(Exercise objective):
Read through the records. Copy each line that has the word "hitlessFits".

(Recorded data):
-- ==== Sys2Proof/Machine/Firmware.lean ====
section
/-! DEFINITION. Sys2Proof/Machine/Firmware.lean: firmware updates (R391, R394, R395), activation (R404 to R408), DEBUG_UNLOCK (R393)
and ATTEST (R412). -/

namespace Sys2Proof.Machine

/-! ## FW_UPDATE -/

/-- The status FW_UPDATE answers (R394, R399). -/
def updateStatus (len kind resv : Nat) (base : List Byte) (s : State) : Nat :=
  let digest := imageDigest (runManifest s)
  firstFail [need (decide (kind < 4) && decide (resv = 0) && (decide (kind = 1) || base.all (· == 0))) stBadParam,
    need (decide (0 < len) && decide (len ≤ 48 * 2 ^ 20)) stOutOfRange,
    need (!s.isl.recovery || decide (kind = 0)) stWrongState,
    need s.fw.upd.isNone stBusy,
    need (!runTrial s && s.fw.hitless.isNone && (decide (kind ≠ 1) || (s.fw.run.isSome && decide (base = digest)))) stWrongState]

/-- The transfer begins: a slot that is to be written becomes EMPTY. -/
def beginUpdate (h len kind : Nat) (s : State) : State :=
  let s1 := if kind < 2 then updSlotFw (otherSlot s) (fun _ => {}) s else s
  updFw (fun f => { f with upd := some { handle := h, len := len, kind := kind } }) s1

def fwUpdate (e : Env) (len kind resv : Nat) (base : List Byte) (h : Nat) (s : State) : State × Ans :=
  let st := updateStatus len kind resv base s
  if st = stOk then accepted 0x0130 e (beginUpdate h len kind) s else refuse st s

def execFwUpdate (e : Env) (len kind resv : Nat) (base : List Byte) (s : State) : Host.Outcome State Fault Refusal :=
  .next (withLength (decide (base.length = 64)) 2 0x0130 e (serveLong 2 0x0130 e (fwUpdate e len kind resv base)) s)

/-- The update ends: the slot is PENDING after OK of an image, else EMPTY. -/
def endUpdate (st cause : Nat) (s : State) : State :=
  match s.fw.upd with
  | none => s
  | some u =>
    let s1 := if u.kind < 2 then
        (if st = stOk then updSlotFw (otherSlot s) (fun x => { x with st := 1, tries := 0 }) s else updSlotFw (otherSlot s) (fun _ => {}) s)
      else s
    complete u.handle st cause [] (updFw (fun f => { f with upd := none }) s1)

/-- Every component of the target matches its manifest, or AUTH_FAIL (R395). -/
def finishImage (s : State) : State := endUpdate (if compsOk (slotOf s (otherSlot s)) then stOk else stAuthFail) cNone s

/-- Write into the target slot. -/
def slotWrite (off : Nat) (bs : List Byte) (s : State) : State := updSlotFw (otherSlot s) (flashWrite off bs) s

/-- What is left of a DELTA stream after its whole records, and whether END or an unknown op stopped it. -/
inductive Stream where
  | more (rest : List Byte) | over | broken

/-- Process the records of a DELTA stream (R395). -/
def deltaRecords : Nat → List Byte → State → State × Stream
  | 0, b, s => (s, .more b)
  | n + 1, b, s =>
    if b.length < 4 then (s, .more b)
    else match fieldAt b 0 1 with
      | 1 =>
        if b.length < 16 then (s, .more b)
        else match s.fw.run with
          | some r => deltaRecords n (b.drop 16) (slotWrite (fieldAt b 12 4) (flashBytes (slotOf s r) (fieldAt b 4 4) (fieldAt b 8 4)) s)
          | none => (s, .broken)
      | 2 =>
        let len := fieldAt b 8 4
        let all := 12 + (len + 3) / 4 * 4
        if b.length < 12 ∨ b.length < all then (s, .more b)
        else deltaRecords n (b.drop all) (slotWrite (fieldAt b 4 4) ((b.drop 12).take len) s)
      | 3 => (s, .over)
      | _ => (s, .broken)

/-- A block of a DELTA package after the manifest; `last` is whether the package has no more. -/
def deltaBlock (u : Upd) (bs : List Byte) (last : Bool) (s : State) : State :=
  let b := u.rest ++ bs
  let r := deltaRecords b.length b s
  match r.2 with
  | .over => finishImage r.1
  | .broken => endUpdate stAuthFail cNone r.1
  | .more rest =>
    if last then endUpdate stAuthFail cNone r.1
    else updFw (fun f => { f with upd := f.upd.map fun u => { u with rest := rest } }) r.1

/-- OWNER_KEY (R391): signed by a vendor root that is not revoked. -/
def takeOwnerKey (b : List Byte) (s : State) : State :=
  let sig := (b.drop 50).take 64
  let signed := [0, 1].any fun k => !s.fw.revoked.getLsbD k && Config.ed25519Verify (Config.rootKey k) (b.take 50) sig
  if !signed then endUpdate stAuthFail cNone s
  else if fieldAt b 0 2 = 0xD7A9 ∧ s.fw.owner.isNone ∧ (b.drop 2).take 16 = moduleId then
    endUpdate stOk cNone (updFw (fun f => { f with owner := some ((b.drop 18).take 32) }) s)
  else endUpdate stWrongState cNone s

/-- REVOKE (R391): signed by the other root. -/
def takeRevoke (b : List Byte) (s : State) : State :=
  let k := fieldAt b 2 1
  let other := 1 - k
  if !Config.ed25519Verify (Config.rootKey other) (b.take 19) ((b.drop 19).take 64) then endUpdate stAuthFail cNone s
  else if fieldAt b 0 2 = 0xD7AA ∧ k < 2 ∧ !s.fw.revoked.getLsbD other then
    endUpdate stOk cNone (updFw (fun f => { f with revoked := f.revoked ||| (1#2 <<< k) }) s)
  else endUpdate stWrongState cNone s

/-- The blocks of a package, and the bytes of one. -/
def blockCount (u : Upd) : Nat := (u.len + 4095) / 4096
def blockLen (u : Upd) (n : Nat) : Nat := if n + 1 = blockCount u then u.len - 4096 * n else 4096

/-- Process one block in its turn. -/
def takeBlock (u : Upd) (bs : List Byte) (s : State) : State :=
  let n := u.next
  let last := decide (n + 1 = blockCount u)
  let s1 := updFw (fun f => { f with upd := some { u with next := n + 1 } }) s
  if u.kind = 2 then takeOwnerKey bs s1
  else if u.kind = 3 then takeRevoke bs s1
  else if n = 0 then
    if manifestOk s (padTo 4096 bs) then
      let s2 := slotWrite 0 bs s1
      if last then (if u.kind = 0 then finishImage s2 else endUpdate stAuthFail cNone s2) else s2
    else endUpdate stAuthFail cNone s1
  else if u.kind = 1 then deltaBlock u bs last s1
  else
    let s2 := slotWrite (4096 * n) bs s1
    if last then finishImage s2 else s2

/-- Process the held blocks whose turn has come. -/
def drainBlocks : Nat → State → State
  | 0, s => s
  | k + 1, s =>
    match s.fw.upd with
    | none => s
    | some u =>
      match u.ahead.find? fun b => b.1 = u.next with
      | none => s
      | some b => drainBlocks k (takeBlock { u with ahead := u.ahead.filter fun x => decide (x.1 ≠ b.1) } b.2 s)

/-- FW_DATA (R339, R394): a fragment of a block. -/
def fwData (e : Env) (p : DataPay) (s : State) : State × Ans :=
  match s.fw.upd with
  | none => refuse stNoHandle s
  | some u =>
    let n := p.pre.unit
    if u.handle ≠ e.handle then refuse stNoHandle s
    else if p.pre.b6 ≠ 0 ∨ p.pre.grp ≠ 0 ∨ blockCount u ≤ n ∨ blockLen u n < p.pre.offset + p.data.length then refuse stBadParam s
    else if n < u.next ∨ u.ahead.any (fun b => b.1 = n) then refuse stBadParam s
    else match addFrag n 0 0 p.pre.offset p.data u.frags with
      | none => refuse stBadParam s
      | some (f, fs) =>
        match fragWhole (blockLen u n) f with
        | none => done (updFw fun w => { w with upd := some { u with frags := fs } }) s
        | some bs =>
          let v : Upd := { u with frags := fs.filter fun x => decide (x ≠ f) }
          if n = u.next then done (fun s => drainBlocks 17 (takeBlock v bs s)) s
          else if 16 ≤ u.ahead.length then refuse stBusy s
          else done (updFw fun w => { w with upd := some { v with ahead := (n, bs) :: v.ahead } }) s

def execFwData (e : Env) (p : DataPay) (s : State) : Host.Outcome State Fault Refusal :=
  .next (withLength (dataLen p.data) 3 0x0220 e (serveShort 3 0x0220 e (fwData e p)) s)

/-! ## FW_ACTIVATE (R404, R405, R413) -/

/-- A group action of kind ACTIVATE is pending. -/
def groupActivates (s : State) : Bool := match s.red.act with | some a => decide (a.kind = 3) | none => false

/-- The conditions of HITLESS mode. -/
def hitlessFits (s : State) : Bool :=
  let new := manifest (slotOf s (otherSlot s))
  let old := runManifest s
  let v := fieldAt old 16 1
  let i := s.isl
  decide ((compOf new 1).map (·.sha) = (compOf old 1).map (·.sha)) && decide (fieldAt new 17 1 ≤ v) && decide (v ≤ fieldAt new 16 1) &&
    !onFbo s && i.ctl && i.app && i.sys && i.acq && i.aon && i.prt

/-- The status FW_ACTIVATE answers in a mode, of the host or of a group action. -/
def activateStatus (hitless : Bool) (kh : Nat) (s : State) : Nat :=
  firstFail [need (s.fw.hitless.isNone && s.fw.upd.isNone && !(hitless && txnBusy s)) stBusy,
    need (decide ((slotOf s (otherSlot s)).st = 1)) stWrongState,
    need (if hitless then hitlessFits s else allStopped s) stWrongState,
    need (!hitless || decide (kh % max 1 (outerN s) = 0)) stBadParam]

/-- Step 1 begins. -/
def beginHitless (h kh : Nat) (s : State) : State := updFw (fun f => { f with hitless := some { handle := h, ask := kh } }) s

/-- RESET mode: ACCEPTED, then the handle completes with OK, then the reset. -/
def fwActivate (e : Env) (resv kh : Nat) (h : Nat) (s : State) : State × Ans :=
  if resv ≠ 0 then refuse stBadParam s
  else if groupActivates s then refuse stBusy s
  else
    let st := activateStatus false kh s
    if st ≠ stOk then refuse st s
    else (beginReset 2 (complete h stOk cNone [] (answer 2 0x0131 e stAccepted h [] (allocHandle 0x0131 e.chan s))), .later)

def execFwActivate (e : Env) (resv kh : Nat) (s : State) : Host.Outcome State Fault Refusal :=
  .next (serveLong 2 0x0131 e (fwActivate e resv kh) s)

/-- HITLESS mode. -/
def fwActivateHitless (e : Env) (resv kh : Nat) (h : Nat) (s : State) : State × Ans :=
  if resv ≠ 0 then refuse stBadParam s
  else if groupActivates s then refuse stBusy s
  else
    let st := activateStatus true kh s
    if st = stOk then accepted 0x0131 e (beginHitless h kh) s else refuse st s

def execFwActivateHitless (e : Env) (resv kh : Nat) (s : State) : Host.Outcome State Fault Refusal :=
  .next (serveLong 2 0x0131 e (fwActivateHitless e resv kh) s)

/-- The words and tiles that MIGRATE gave, in a record. -/
def convert (ws : List (Nat × Word)) (ts : List (Nat × List Byte)) (r : Rec) : Rec :=
  { r with params := ws.foldl (fun t w => tabSet paramReset t w.1 w.2) r.params,
           tiles := ts.foldl (fun t x => tabSet (fun _ => {}) t x.1 (imageTile x.2)) r.tiles }

/-- The first converted value that does not pass the checks of R350, and its status (R402, R403). -/
def convertFails (ws : List (Nat × Word)) (s : State) : Option (Nat × Nat) :=
  (paramFailure .config (ws.map fun w => { id := w.1, val := w.2 }) s).map fun f => (f.2.1.id, f.2.2)

/-- The STAGED record of migrated settings, into the copy not loaded (R402, R405). -/
def stageMigrated (ws : List (Nat × Word)) (ts : List (Nat × List Byte)) (s : State) : State :=
  match s.fw.hitless with
  | none => s
  | some h =>
    let new := manifest (slotOf s (otherSlot s))
    if schemaOf new = schemaOf (runManifest s) then s
    else
      let r0 := makeRec true s
      let r : Rec := { convert ws ts r0 with schema := schemaOf new, fw := fieldAt new 4 4 }
      let n := match s.fw.loaded with | some k => 1 - k | none => 0
      bumpFree (updFw (fun f => { f with hitless := some { h with staged := some (n, r) } }) (setCopy n (some r) s))

/-- The boundary of the swap: as asked, or the first one 5 ms ahead; a group action that is late swaps at the next one (R410). -/
def fixKh (h : Hitless) (s : State) : Option Nat :=
  let group : Bool := match s.red.act with | some a => decide (a.handle = h.handle) | none => false
  if h.ask = 0 then some (boundaryAfter 5000000 s)
  else if periodsNs (markDiff h.ask (sampleK s)) s < 1000000 then (if group then some (boundaryAfter 0 s) else none)
  else some h.ask

/-- Loading and migration have ended: what MIGRATE gave, which must pass the checks of R350, or its failure (R402, R405). -/
def hitlessReady (mig : Migr) (s : State) : State :=
  match s.fw.hitless with
  | none => s
  | some h =>
    if h.stage ≠ 1 then s
    else if !compsOk (slotOf s (otherSlot s)) then endActivation stAuthFail cNone s
    else match mig with
      | .fails _ _ => endActivation stMigFailed cNone s
      | .words ws ts =>
        if (convertFails ws s).isSome then endActivation stMigFailed cNone s
        else match fixKh h s with
        | none => endActivation stLate cNone s
        | some k =>
          let s1 := stageMigrated ws ts s
          updFw (fun f => { f with hitless := f.hitless.map fun h => { h with stage := 3, kh := k } }) s1

def execHitlessReady (mig : Migr) (s : State) : Host.Outcome State Fault Refusal := .next (hitlessReady mig s)

/-- After boundary k_h: the images change over, and `w` says at which boundary the new Campion first writes its groups (R406). The
slot becomes TRIAL with one try counted. -/
def hitlessSwap (w : SwapWrite) (s : State) : State :=
  match s.fw.hitless with
  | none => s
  | some h =>
    if h.stage ≠ 3 ∨ markDiff (sampleK s) h.kh < 0 then s
    else
      let h1 : Hitless := { h with
        stage := 4, skip := if w = .first then 0 else 1, two := decide (w ≠ .first), back := decide (w = .never)
        oldGfm := some s.gfm, oldMsd := some s.msd }
      updSlotFw (otherSlot s) (fun x => { x with st := 2, tries := 1 }) (updFw (fun f => { f with hitless := some h1 }) s)

def execHitlessSwap (w : SwapWrite) (s : State) : Host.Outcome State Fault Refusal := .next (hitlessSwap w s)

/-! ## The restart of Tansy (R405, R408, R360) -/

/-- Operations that Tansy completes before its restart. -/
def endBeforeRestart (s : State) : State :=
  let s1 := s.acq.reads.foldl (fun s o => endRead o stCancelled cIsland s) s
  let s2 := match s1.acq.arch with
    | some (h, n) => complete h stCancelled cIsland [] (holdSlot n false (updAcq (fun a => { a with arch := none }) s1))
    | none => s1
  let s3 := match s2.acq.load with | some o => endLoad o stCancelled cIsland {} s2 | none => s2
  let drop (n : Nat) (s : State) : State :=
    cancelAll ((ethOf s n).queues.flatMap fun q => q.filterMap (·.handle)) cIsland
      (updEth n (fun e => { e with queues := e.queues.map fun q => q.filter fun f => f.handle.isNone }) s)
  let s4 := drop 1 (drop 0 s3)
  match s4.txn with
  | some t => if t.st = .openT ∨ t.st = .preparing then endTxn stCancelled cIsland [] s4 else s4
  | none => s4

/-- The new Campion image has written its first group: Tansy announces its restart. -/
def tansyRestart (s : State) : State :=
  match s.fw.hitless with
  | none => s
  | some h =>
    if h.stage ≠ 4 || !h.wrote || h.back then s
    else
      let s1 := endBeforeRestart s
      { updFw (fun f => { f with hitless := some { h with stage := 5 } }) s1 with isl := { s1.isl with restart := true } }

def execTansyRestart (s : State) : Host.Outcome State Fault Refusal := .next (tansyRestart s)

(Response area):
def hitlessFits (s : State) : Bool :=
    need (if hitless then hitlessFits s else allStopped s) stWrongState,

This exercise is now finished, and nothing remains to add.